BEGIN PROVIDED INFORMATION

/-! ## Registers, plumbing and status -/

/-- R86, R99, R220: READ delivers the register's value at block start; s0 reads as zero. -/
def Obligations.ReadDeliversRegister : Prop :=
  (∀ (r : Reg) (t : Target) (s : State) (c : Fire), s.view .always = some c → c.stream r = none → c.set.pending r = false →
    exec (.read r t) s = .next (c.after 0 [t] (match r with
      | .s n => .scalar (if n = 0 then 0 else AMap.get 0 n.toNat c.set.regs.s)
      | .v n => .vector (AMap.get Vec.zero n.toNat c.set.regs.v) 0
      | .ox n => .scalar (AMap.get 0 n.toNat c.set.regs.ox)))) ∧
  (∀ (r : Reg) (t : Target) (s : State) (c : Fire) (k : Nat) (z : Slot) (v : Vec) (nulls : BitVec 8) (fl : BitVec 7) (m : Nat),
    s.view .always = some c → c.stream r = some (k, z) → z.desc.out = false →
    z.ready[AMap.get 0 c.ix c.fl.pops % 64]? = some (v, nulls, fl, m) → m / 16 % 4 = 0 →
    exec (.read r t) s = .next (c.after 0 [t] (.vector v nulls) fl (some (.popped k 1))))
/-- R221, R102: WRITE keeps its token for the commit; a token of the wrong type is the operand-type fault, and a write to an
input stream the stream-direction fault. -/
def Obligations.WriteKeepsToken : Prop :=
  ∀ (r : Reg) (s : State) (c : Fire), s.view .always = some c → c.left ≠ .null →
    let fits := match r with | .v _ => c.left.isVector | _ => c.left.isScalar
    (fits = true → (∀ k z, c.stream r = some (k, z) → z.desc.out = true) →
      exec (.write r) s = .next (c.after 0 [] .completion 0 (some (.wr r c.left)))) ∧
    (fits = true → ∀ k z, c.stream r = some (k, z) → z.desc.out = false →
      exec (.write r) s = .next (c.faulted 0 .streamDirection 0 0)) ∧
    (fits = false → exec (.write r) s = .next (c.faulted 0 .operandType 0 0))
/-- R222, R202, R196, R217: MOV passes a token of any type on, a completion token too, NULL delivers null, MOVI its sign-extended immediate; a V that the operand
does not meet is the operand-type fault. -/
def Obligations.MovNullMovi : Prop :=
  (∀ (p : Pr) (t u : Target) (s : State) (c : Fire), s.view p = some c → c.mask = false → c.left ≠ .null →
    exec (.mov p c.left.isVector t u) s = .next (c.after 0 [t, u] c.left) ∧
    exec (.null p c.left.isVector t u) s = .next (c.after 0 [t, u] .null) ∧
    exec (.mov p (!c.left.isVector) t u) s = .next (c.faulted 0 .operandType 0 0) ∧
    exec (.null p (!c.left.isVector) t u) s = .next (c.faulted 0 .operandType 0 0)) ∧
  (∀ (t : Target) (s : State) (c : Fire), s.view .always = some c → c.left ≠ .null →
    exec (.compactMov t) s = .next (c.after 0 [t] c.left) ∧ exec (.compactNull t) s = .next (c.after 0 [t] .null)) ∧
  (∀ (p : Pr) (i : BitVec 12) (t : Target) (s : State) (c : Fire), s.view p = some c → c.mask = false →
    exec (.movi p i t) s = .next (c.after 0 [t] (.scalar (i.signExtend 64))))
/-- R223, R224: SEL delivers its left operand where the third operand is nonzero or set, else its right operand, and a null lane where
a vector that selects is null; a lane-mask predicate without a vector operand is the operand-type fault (R83); JOIN delivers
the operand that is not null, of two values the left one, of two vectors the left with its null lanes filled from the right, and
of a vector and a scalar the vector filled with the scalar; a completion token gives way to a value; two nulls null it; a vector
with a lane mask, and a V that the delivered token does not meet, are the operand-type fault. -/
def Obligations.SelAndJoin : Prop :=
  (∀ (p : Pr) (t u : Target) (s : State) (c : Fire) (w : Word), s.view p = some c → c.mask = false →
    c.left.isValue = true → c.right.isValue = true → c.third = .scalar w →
    let x := if w = 0 then c.right else c.left
    exec (.sel p x.isVector t u) s = .next (c.after 0 [t, u] x)) ∧
  (∀ (p : Pr) (t u : Target) (s : State) (c : Fire) (m : BitVec 8), s.view p = some c → c.left.isData = true →
    c.right.isData = true → c.third = .mask m → (c.mask = true → c.left.isVector = true ∨ c.right.isVector = true) →
    ∃ (w : Vec) (nulls : BitVec 8), exec (.sel p true t u) s = .next (c.after 0 [t, u] (.vector w nulls)) ∧
      ∀ j < 8, let x := if maskBit m j then c.left else c.right
        maskBit nulls j = (x.laneNull j || !maskBit c.en j) ∧ (maskBit nulls j = false → w.get j = x.lane j)) ∧
  (∀ (p : Pr) (v : Bool) (t u : Target) (s : State) (c : Fire) (m : BitVec 8), s.view p = some c → c.left.isScalar = true →
    c.right.isScalar = true → c.third = .mask m → c.mask = true →
    exec (.sel p v t u) s = .next (c.faulted 0 .operandType 0 0)) ∧
  (∀ (p : Pr) (t u : Target) (s : State) (c : Fire) (y : Vec) (n : BitVec 8), s.view p = some c → c.left.isData = true →
    c.right.isData = true → c.third = .vector y n →
    ∃ (w : Vec) (nulls : BitVec 8), exec (.sel p true t u) s = .next (c.after 0 [t, u] (.vector w nulls)) ∧
      ∀ j < 8, let x := if y.get j = 0 then c.right else c.left
        maskBit nulls j = (maskBit n j || x.laneNull j || !maskBit c.en j) ∧ (maskBit nulls j = false → w.get j = x.lane j)) ∧
  (∀ (p : Pr) (t u : Target) (s : State) (c : Fire) (x : Token), s.view p = some c → c.mask = false → x ≠ .null →
    (c.left = .null ∧ c.right = x ∨ c.left = x ∧ c.right = .null) →
    exec (.join p x.isVector t u) s = .next (c.after 0 [t, u] x) ∧
    exec (.join p (!x.isVector) t u) s = .next (c.faulted 0 .operandType 0 0)) ∧
  (∀ (t : Target) (s : State) (c : Fire) (x : Token), s.view .always = some c → x ≠ .null →
    (c.left = .null ∧ c.right = x ∨ c.left = x ∧ c.right = .null) →
    exec (.compactJoin t) s = .next (c.after 0 [t] x)) ∧
  (∀ (p : Pr) (t u : Target) (s : State) (c : Fire) (v w : Vec) (m n : BitVec 8), s.view p = some c →
    c.left = .vector v m → c.right = .vector w n →
    ∃ (x : Vec) (nulls : BitVec 8), exec (.join p true t u) s = .next (c.after 0 [t, u] (.vector x nulls)) ∧
      ∀ j < 8, maskBit nulls j = ((maskBit m j && maskBit n j) || !maskBit c.en j) ∧
        (maskBit nulls j = false → x.get j = if maskBit m j then w.get j else v.get j)) ∧
  (∀ (p : Pr) (v : Bool) (t u : Target) (s : State) (c : Fire), s.view p = some c → c.left = .null → c.right = .null →
    exec (.join p v t u) s = .next (s.nulled c.fl c.ix 0 [t, u] .null)) ∧
  (∀ (p : Pr) (t u : Target) (s : State) (c : Fire), s.view p = some c → c.mask = false → c.left.isValue = true → c.left.isVector = false →
    c.right.isValue = true → c.right.isVector = false →
    exec (.join p false t u) s = .next (c.after 0 [t, u] c.left)) ∧
  (∀ (p : Pr) (t u : Target) (s : State) (c : Fire) (v : Vec) (m : BitVec 8) (w : Word), s.view p = some c →
    (c.left = .vector v m ∧ c.right = .scalar w ∨ c.left = .scalar w ∧ c.right = .vector v m) →
    ∃ (x : Vec) (nulls : BitVec 8), exec (.join p true t u) s = .next (c.after 0 [t, u] (.vector x nulls)) ∧
      ∀ j < 8, maskBit nulls j = !maskBit c.en j ∧ (maskBit nulls j = false → x.get j = if maskBit m j then w else v.get j)) ∧
  (∀ (p : Pr) (t u : Target) (s : State) (c : Fire) (x : Token), s.view p = some c → c.mask = false → x.isValue = true ∨ x = .completion →
    (c.left = .completion ∧ c.right = x ∨ c.left = x ∧ c.right = .completion) →
    exec (.join p x.isVector t u) s = .next (c.after 0 [t, u] x)) ∧
  (∀ (p : Pr) (v : Bool) (t u : Target) (s : State) (c : Fire) (x : Vec) (n m : BitVec 8), s.view p = some c →
    (c.left = .vector x n ∧ c.right = .mask m ∨ c.left = .mask m ∧ c.right = .vector x n) →
    exec (.join p v t u) s = .next (c.faulted 0 .operandType 0 0))
/-- R225, R226, R86: SETX replaces the masked bits of an ox register's value at block start by the shifted operand, GETX shifts such a value down
or delivers BLR. -/
def Obligations.SetxGetx : Prop :=
  ∀ (p : Pr) (n : BitVec 4) (pos : BitVec 6) (t : Target) (s : State) (c : Fire), s.view p = some c → c.mask = false →
    (∀ v m : Word, c.left = .scalar v → c.right = .scalar m →
      exec (.setx p n pos t) s = .next (c.after 0 [t] (.scalar ((AMap.get 0 n.toNat c.fl.snap.ox &&& ~~~m) ||| ((v <<< pos.toNat) &&& m))))) ∧
    (c.set.pending (.ox (n.setWidth 2)) = false →
      exec (.getx p n pos t) s = .next (c.after 0 [t] (.scalar (AMap.get 0 n.toNat c.set.regs.ox >>> pos.toNat)))) ∧
    exec (.getxBlr p t) s = .next (c.after 0 [t] (.scalar c.set.regs.blr))
/-- R106, R107, R227: what each STAT delivers; only CYCLE is sampled when it fires, the others are those of block start. -/
def Obligations.StatDelivers : Prop :=
  ∀ (p : Pr) (t : Target) (s : State) (c : Fire), s.view p = some c → c.mask = false →
    let gives (i : Instr) (w : Word) : Prop := exec i s = .next (c.after 0 [t] (.scalar w))
    gives (.statCoord p t) (word c.tileRec.coord) ∧ gives (.statTsid p t) (word (c.k % 4)) ∧
    gives (.statStage p t) (word (field c.h0 32 7)) ∧ gives (.statSeq p t) (word (field c.h0 0 32)) ∧
    gives (.statCycle p t) (word c.tileRec.cycle) ∧ gives (.statTlcce p t) (word c.fl.snap.ce) ∧
    gives (.statTlcme p t) (word c.fl.snap.me) ∧ gives (.statFlags p t) c.fl.snap.flags ∧
    gives (.statMexc p t) c.fl.snap.mexc ∧ gives (.statEnergy p t) (c.fl.snap.energy &&& 0x8000FFFFFFFFFFFF#64)
/-- R228, R89: STATW is kept for the commit; there it clears the flags and counters it names before the block's flags are
merged, and sets the defaults DRM and DSAT after, those of the highest-indexed STATW that sets them. -/
def Obligations.StatwAtCommit : Prop :=
  (∀ (p : Pr) (cf cm sd : Bool) (drm : BitVec 2) (dsat : Bool) (s : State) (c : Fire), s.view p = some c → c.mask = false →
    exec (.statw p cf cm sd drm dsat) s = .next (c.after 0 [] .completion 0 (some (.statw cf cm sd drm.toNat dsat)))) ∧
  (∀ (x : Regs) (f : Flight) (ix : Nat) (fl : BitVec 7) (cf cm sd : Bool) (drm : BitVec 2) (dsat : Bool),
    f.effs = [(ix, .statw cf cm sd drm.toNat dsat)] →
    let y := x.commitFlags f fl
    (∀ n, n < 7 → bitAt y.flags n = (fl.getLsbD n || (!cf && bitAt x.flags n))) ∧
    (cm = true → y.mexc = 0) ∧ (cm = false → y.mexc = x.mexc) ∧ y.s = x.s ∧ y.v = x.v ∧ y.ox = x.ox ∧ y.bpc = x.bpc ∧ y.blr = x.blr ∧
    field y.flags 16 2 = (if sd then drm.toNat else field x.flags 16 2) ∧ bitAt y.flags 18 = (if sd then dsat else bitAt x.flags 18) ∧
    (∀ n, 7 ≤ n → n < 64 → n ≠ 16 → n ≠ 17 → n ≠ 18 → bitAt y.flags n = bitAt x.flags n)) ∧
  (∀ (x : Regs) (f : Flight) (i j : Nat) (fl : BitVec 7) (cf cm sd cf' cm' : Bool) (drm drm' : BitVec 2) (dsat dsat' : Bool),
    f.effs = [(i, .statw cf cm sd drm.toNat dsat), (j, .statw cf' cm' true drm'.toNat dsat')] →
    let y := x.commitFlags f fl
    (∀ n, n < 7 → bitAt y.flags n = (fl.getLsbD n || (!(cf || cf') && bitAt x.flags n))) ∧ y.mexc = (if cm || cm' then 0 else x.mexc) ∧
    field y.flags 16 2 = drm'.toNat ∧ bitAt y.flags 18 = dsat')
/-! ## Vectors -/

END PROVIDED INFORMATION

→ ACTIVITY:
Exactly the lines from the start of the entries through the one bearing "exec (.mov p (!c.left.isVector)" are to be output, with both ends included.

→ RESPONSE BOX:
/-! ## Registers, plumbing and status -/

/-- R86, R99, R220: READ delivers the register's value at block start; s0 reads as zero. -/
def Obligations.ReadDeliversRegister : Prop :=
  (∀ (r : Reg) (t : Target) (s : State) (c : Fire), s.view .always = some c → c.stream r = none → c.set.pending r = false →
    exec (.read r t) s = .next (c.after 0 [t] (match r with
      | .s n => .scalar (if n = 0 then 0 else AMap.get 0 n.toNat c.set.regs.s)
      | .v n => .vector (AMap.get Vec.zero n.toNat c.set.regs.v) 0
      | .ox n => .scalar (AMap.get 0 n.toNat c.set.regs.ox)))) ∧
  (∀ (r : Reg) (t : Target) (s : State) (c : Fire) (k : Nat) (z : Slot) (v : Vec) (nulls : BitVec 8) (fl : BitVec 7) (m : Nat),
    s.view .always = some c → c.stream r = some (k, z) → z.desc.out = false →
    z.ready[AMap.get 0 c.ix c.fl.pops % 64]? = some (v, nulls, fl, m) → m / 16 % 4 = 0 →
    exec (.read r t) s = .next (c.after 0 [t] (.vector v nulls) fl (some (.popped k 1))))
/-- R221, R102: WRITE keeps its token for the commit; a token of the wrong type is the operand-type fault, and a write to an
input stream the stream-direction fault. -/
def Obligations.WriteKeepsToken : Prop :=
  ∀ (r : Reg) (s : State) (c : Fire), s.view .always = some c → c.left ≠ .null →
    let fits := match r with | .v _ => c.left.isVector | _ => c.left.isScalar
    (fits = true → (∀ k z, c.stream r = some (k, z) → z.desc.out = true) →
      exec (.write r) s = .next (c.after 0 [] .completion 0 (some (.wr r c.left)))) ∧
    (fits = true → ∀ k z, c.stream r = some (k, z) → z.desc.out = false →
      exec (.write r) s = .next (c.faulted 0 .streamDirection 0 0)) ∧
    (fits = false → exec (.write r) s = .next (c.faulted 0 .operandType 0 0))
/-- R222, R202, R196, R217: MOV passes a token of any type on, a completion token too, NULL delivers null, MOVI its sign-extended immediate; a V that the operand
does not meet is the operand-type fault. -/
def Obligations.MovNullMovi : Prop :=
  (∀ (p : Pr) (t u : Target) (s : State) (c : Fire), s.view p = some c → c.mask = false → c.left ≠ .null →
    exec (.mov p c.left.isVector t u) s = .next (c.after 0 [t, u] c.left) ∧
    exec (.null p c.left.isVector t u) s = .next (c.after 0 [t, u] .null) ∧
    exec (.mov p (!c.left.isVector) t u) s = .next (c.faulted 0 .operandType 0 0) ∧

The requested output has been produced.